PROBLEM TO WORK ON
The answer should consist of every line of the material, repeated verbatim.

SOURCE MATERIAL

-- ==== Sys2Proof/Machine/Standby.lean ====
section
/-! DEFINITION. Assessments (R157, R406, R414, R418), what follows a refused leave (R86, R280, R283, R399), and Doff (R439 to
R443). -/

namespace Sys2Proof
namespace Machine

/-! ## ASSESSMENT (R157) -/

/-- CORNER_FACTOR (R414): F_VT (1 - D_now) / (1 - D_eol), with the medians over the shuttles that are not retired. -/
def cornerFactor (s : State) : Nat :=
  let shs := (List.range 54).filter (fun sh => !bit (s.rdN Obj.RETIRED_HARNESSES) (sh / 6))
  let now := (median (shs.map (fun sh => s.rd (Obj.AGING_NOW_PERMILLE + sh)))).toNat
  let eol := (median (shs.map (fun sh => s.rd (Obj.AGING_EOL_PERMILLE + sh)))).toNat
  roundNat (vtFactor s.governor.vout (s.rd Obj.TJ_NOW) * (1000 - now)) (max 1 (1000 - eol))

/-- P_base and the granted draw in mW (R418). -/
def drawMw (s : State) : Int := s.governor.pBase + (s.unitsOut * 50 * s.governor.vout / 1000 : Nat)

/-- The monitors that each assessment samples (R418). -/
def sampleMonitors (s : State) : State :=
  let s := s.wr Obj.CORNER_FACTOR (cornerFactor s : Nat)
  monSample 5 (s.rd Obj.CORNER_FACTOR) (monSample 3 (drawMw s) (monSample 2 (s.governor.lastIout : Nat)
    (monSample 1 (s.governor.vout : Nat) (monSample 0 (s.rd Obj.TJ_NOW) s))))

/-- Temperatures at an assessment (R406, R407): TJ_HIGH stops a running self-test (R411). -/
def assessHeat (sensors : List Int) (s : State) : State :=
  let s := readSensors sensors s
  if s.stands Ev.TJ_HIGH 0 then mendTooHot s else s

/-- ASSESSMENT (R157): once for each multiple of 125 ms, from its first batten on, candidates are measured and judged and the selection is
made; the sensors, ports, streams and monitors follow. Core B must run (R368). -/
def execAssessment (t : Nat) (env : AssessEnv) (s : State) : Result :=
  let s := s.at_ t
  .next (s.whenever (s.power.stage == 5 && s.coreRuns 1 && decide (s.ref.assessed ≠ assessmentNo s + 1)) (fun s =>
    let s := assessReference env.freq env.tracked (followEdges s)
    let s := assessControl env.timeOffset env.spError s
    let s := ptpDecideAll (showReference (assessSpindles s))
    let s := assessHeat env.sensors s
    let s := s.each (List.range 28) (fun s p => measurePort p s)
    let s := s.each (List.range 256) assessStream
    sampleMonitors s))

/-! ## Refused leave (R399) -/

/-- What follows a refusal for its requester: training waits a second (R280), an adaptation burst asks again (R283), a
reload fails (R86); moves and drains ask again at their own battens (R110, R120), voltage steps and scrub bursts when they next fall
due. -/
def refusalFollows (s : State) (r : Request) : State :=
  match r.kind with
  | 2 => if r.owner < 16 then swRefused s r.owner else s.askLeave 2 r.units r.owner
  | 5 => loadRefused s r.owner
  | _ => s

/-- LETOFF_MAX_WAIT (R399): a request that has waited LETOFF_MAX_WAIT_MS is refused. -/
def execLetoffMaxWait (t id : Nat) (s : State) : Result :=
  let s := s.at_ t
  match s.governor.waiting.find? (fun r => r.id == id) with
  | none => .next s
  | some r =>
    .next (s.whenever (s.coreRuns 1 && s.overdue (r.asked + s.rdN Obj.LETOFF_MAX_WAIT_MS * 1000000)) (fun s =>
      let waiting := s.governor.waiting.filter (fun q => q.id != id)
      let s := refuse { s with governor := { s.governor with waiting := waiting } } r
      refusalFollows (s.wr Obj.LETOFF_WAITING (waiting.length : Nat)) r))

/-! ## Doff entry (R440) -/

/-- The engine gives up the authority (R440 step 1): it releases the lease of a pair, or, alone, AUTHORITY falls. -/
def dropAuthority (s : State) : State := if s.holds then releaseLease s false else s

/-- DOFF_ENTRY (R439, R440 steps 0 and 1): at the batten at which the request takes effect, the wake latch is cleared and armed, the
action queue empties, sessions and the debug grant end, every channel stops and the lease is released. -/
def execDoffEntry (t : Nat) (s : State) : Result :=
  let s := s.at_ t
  .next (s.whenever (s.power.doff == 1 && s.power.stage == 5 && decide (s.power.doffPick ≤ s.clock.pick)) (fun s =>
    let power := { s.power with doff := 2, doffAt := s.clock.now, doffFade := 0, wakeArmed := true, wakeLatch := false }
    let s := ({ s with power := power }.wr Obj.WAKE_CAUSE 0xFFFF).setActions []
    let s := endGrant (endSessions s)
    let s := s.each (List.range 32) (fun s n => stopChannel s n 0)
    dropAuthority s))

/-- Step 3 of the entry (R440): port outputs start their 10 ms fade-out, media and Swiska transmission stop, and MP0, MP1 and every
Swiska link go down. It starts at the first batten from 38 ms on at which every channel rests. -/
def doffFades (s : State) : State :=
  if s.power.doff != 2 || s.power.doffFade != 0 || !channelsRest s || !s.ran s.power.doffAt 38000000 then s
  else
    let s := { s with power := { s.power with doffFade := max 1 (s.clock.pick * s.pl) } }
    let s := s.each [0, 1] (fun s m => if s.linkUp m then macDown s m else s)
    s.each ((List.range 6).filter (fun p => s.swState p != 0)) (fun s p => swStop (if s.trained p then linkDown s p else s) p)

/-- The wake latch was set in time (R441): the engine returns to service without a reset; outputs fade in, links train and
channels start again, with the DC test (R338). -/
def abortDoff (s : State) : State :=
  let s := { s with power := { s.power with doff := 0, doffFade := 0, wakeArmed := false, wakeLatch := false } }
  let s := s.raise Ev.SLEEP_ABORTED_WAKE (s.rdN Obj.WAKE_CAUSE)
  let s := s.setTwin (fun w => { w with fadeAt := s.nextSample })
  let s := s.each ((List.range 6).filter (fun p => s.on (ix Obj.SW_ENABLE p))) swStart
  let s := s.each (List.range 32) (fun s n => s.setTd n (fun c => { c with first := true }))
  ptpDecideAll (if s.on Obj.TWIN_ENABLE then s else (s.wr Obj.LEASE_ROLE 1).emit (.pin "AUTHORITY" 0 1))

/-- Doff (R440 step 6): CORE_EN falls; what is not in the always-on domain or the dictionary store is lost. -/
def enterDoff (s : State) : State :=
  let at_ := s.power.doffAt
  let s := dropCore (resetEngine (s.bump Obj.DOFF_COUNT))
  showReference { s with power := { s.power with doff := 3, doffAt := at_, wakeArmed := true } }

/-- DOFF_LATCH_SAMPLE (R440 steps 4 to 6, R441): the image and the record are written, and the wake latch is sampled. -/
def execDoffLatchSample (t : Nat) (s : State) : Result :=
  let s := s.at_ t
  .next (s.whenever (s.power.doff == 2 && s.power.doffFade != 0 && s.ran s.power.doffAt 48000000 &&
      decide (s.power.doffFade + s.msSamples 10 ≤ s.sampleNow)) (fun s =>
    let s := writeRecord (saveImage s)
    if s.power.wakeLatch then abortDoff s else enterDoff s))

end Machine
end Sys2Proof
end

TASK SOLUTION
-- ==== Sys2Proof/Machine/Standby.lean ====
section
/-! DEFINITION. Assessments (R157, R406, R414, R418), what follows a refused leave (R86, R280, R283, R399), and Doff (R439 to
R443). -/

namespace Sys2Proof
namespace Machine

/-! ## ASSESSMENT (R157) -/

/-- CORNER_FACTOR (R414): F_VT (1 - D_now) / (1 - D_eol), with the medians over the shuttles that are not retired. -/
def cornerFactor (s : State) : Nat :=
  let shs := (List.range 54).filter (fun sh => !bit (s.rdN Obj.RETIRED_HARNESSES) (sh / 6))
  let now := (median (shs.map (fun sh => s.rd (Obj.AGING_NOW_PERMILLE + sh)))).toNat
  let eol := (median (shs.map (fun sh => s.rd (Obj.AGING_EOL_PERMILLE + sh)))).toNat
  roundNat (vtFactor s.governor.vout (s.rd Obj.TJ_NOW) * (1000 - now)) (max 1 (1000 - eol))

/-- P_base and the granted draw in mW (R418). -/
def drawMw (s : State) : Int := s.governor.pBase + (s.unitsOut * 50 * s.governor.vout / 1000 : Nat)

/-- The monitors that each assessment samples (R418). -/
def sampleMonitors (s : State) : State :=
  let s := s.wr Obj.CORNER_FACTOR (cornerFactor s : Nat)
  monSample 5 (s.rd Obj.CORNER_FACTOR) (monSample 3 (drawMw s) (monSample 2 (s.governor.lastIout : Nat)
    (monSample 1 (s.governor.vout : Nat) (monSample 0 (s.rd Obj.TJ_NOW) s))))

/-- Temperatures at an assessment (R406, R407): TJ_HIGH stops a running self-test (R411). -/
def assessHeat (sensors : List Int) (s : State) : State :=
  let s := readSensors sensors s
  if s.stands Ev.TJ_HIGH 0 then mendTooHot s else s

/-- ASSESSMENT (R157): once for each multiple of 125 ms, from its first batten on, candidates are measured and judged and the selection is
made; the sensors, ports, streams and monitors follow. Core B must run (R368). -/
def execAssessment (t : Nat) (env : AssessEnv) (s : State) : Result :=
  let s := s.at_ t
  .next (s.whenever (s.power.stage == 5 && s.coreRuns 1 && decide (s.ref.assessed ≠ assessmentNo s + 1)) (fun s =>
    let s := assessReference env.freq env.tracked (followEdges s)
    let s := assessControl env.timeOffset env.spError s
    let s := ptpDecideAll (showReference (assessSpindles s))
    let s := assessHeat env.sensors s
    let s := s.each (List.range 28) (fun s p => measurePort p s)
    let s := s.each (List.range 256) assessStream
    sampleMonitors s))

/-! ## Refused leave (R399) -/

/-- What follows a refusal for its requester: training waits a second (R280), an adaptation burst asks again (R283), a
reload fails (R86); moves and drains ask again at their own battens (R110, R120), voltage steps and scrub bursts when they next fall
due. -/
def refusalFollows (s : State) (r : Request) : State :=
  match r.kind with
  | 2 => if r.owner < 16 then swRefused s r.owner else s.askLeave 2 r.units r.owner
  | 5 => loadRefused s r.owner
  | _ => s

/-- LETOFF_MAX_WAIT (R399): a request that has waited LETOFF_MAX_WAIT_MS is refused. -/
def execLetoffMaxWait (t id : Nat) (s : State) : Result :=
  let s := s.at_ t
  match s.governor.waiting.find? (fun r => r.id == id) with
  | none => .next s
  | some r =>
    .next (s.whenever (s.coreRuns 1 && s.overdue (r.asked + s.rdN Obj.LETOFF_MAX_WAIT_MS * 1000000)) (fun s =>
      let waiting := s.governor.waiting.filter (fun q => q.id != id)
      let s := refuse { s with governor := { s.governor with waiting := waiting } } r
      refusalFollows (s.wr Obj.LETOFF_WAITING (waiting.length : Nat)) r))

/-! ## Doff entry (R440) -/

/-- The engine gives up the authority (R440 step 1): it releases the lease of a pair, or, alone, AUTHORITY falls. -/
def dropAuthority (s : State) : State := if s.holds then releaseLease s false else s

/-- DOFF_ENTRY (R439, R440 steps 0 and 1): at the batten at which the request takes effect, the wake latch is cleared and armed, the
action queue empties, sessions and the debug grant end, every channel stops and the lease is released. -/
def execDoffEntry (t : Nat) (s : State) : Result :=
  let s := s.at_ t
  .next (s.whenever (s.power.doff == 1 && s.power.stage == 5 && decide (s.power.doffPick ≤ s.clock.pick)) (fun s =>
    let power := { s.power with doff := 2, doffAt := s.clock.now, doffFade := 0, wakeArmed := true, wakeLatch := false }
    let s := ({ s with power := power }.wr Obj.WAKE_CAUSE 0xFFFF).setActions []
    let s := endGrant (endSessions s)
    let s := s.each (List.range 32) (fun s n => stopChannel s n 0)
    dropAuthority s))

/-- Step 3 of the entry (R440): port outputs start their 10 ms fade-out, media and Swiska transmission stop, and MP0, MP1 and every
Swiska link go down. It starts at the first batten from 38 ms on at which every channel rests. -/
def doffFades (s : State) : State :=
  if s.power.doff != 2 || s.power.doffFade != 0 || !channelsRest s || !s.ran s.power.doffAt 38000000 then s
  else
    let s := { s with power := { s.power with doffFade := max 1 (s.clock.pick * s.pl) } }
    let s := s.each [0, 1] (fun s m => if s.linkUp m then macDown s m else s)
    s.each ((List.range 6).filter (fun p => s.swState p != 0)) (fun s p => swStop (if s.trained p then linkDown s p else s) p)

/-- The wake latch was set in time (R441): the engine returns to service without a reset; outputs fade in, links train and
channels start again, with the DC test (R338). -/
def abortDoff (s : State) : State :=
  let s := { s with power := { s.power with doff := 0, doffFade := 0, wakeArmed := false, wakeLatch := false } }
  let s := s.raise Ev.SLEEP_ABORTED_WAKE (s.rdN Obj.WAKE_CAUSE)
  let s := s.setTwin (fun w => { w with fadeAt := s.nextSample })
  let s := s.each ((List.range 6).filter (fun p => s.on (ix Obj.SW_ENABLE p))) swStart
  let s := s.each (List.range 32) (fun s n => s.setTd n (fun c => { c with first := true }))
  ptpDecideAll (if s.on Obj.TWIN_ENABLE then s else (s.wr Obj.LEASE_ROLE 1).emit (.pin "AUTHORITY" 0 1))

/-- Doff (R440 step 6): CORE_EN falls; what is not in the always-on domain or the dictionary store is lost. -/
def enterDoff (s : State) : State :=
  let at_ := s.power.doffAt
  let s := dropCore (resetEngine (s.bump Obj.DOFF_COUNT))
  showReference { s with power := { s.power with doff := 3, doffAt := at_, wakeArmed := true } }

/-- DOFF_LATCH_SAMPLE (R440 steps 4 to 6, R441): the image and the record are written, and the wake latch is sampled. -/
def execDoffLatchSample (t : Nat) (s : State) : Result :=
  let s := s.at_ t
  .next (s.whenever (s.power.doff == 2 && s.power.doffFade != 0 && s.ran s.power.doffAt 48000000 &&
      decide (s.power.doffFade + s.msSamples 10 ≤ s.sampleNow)) (fun s =>
    let s := writeRecord (saveImage s)
    if s.power.wakeLatch then abortDoff s else enterDoff s))

end Machine
end Sys2Proof
end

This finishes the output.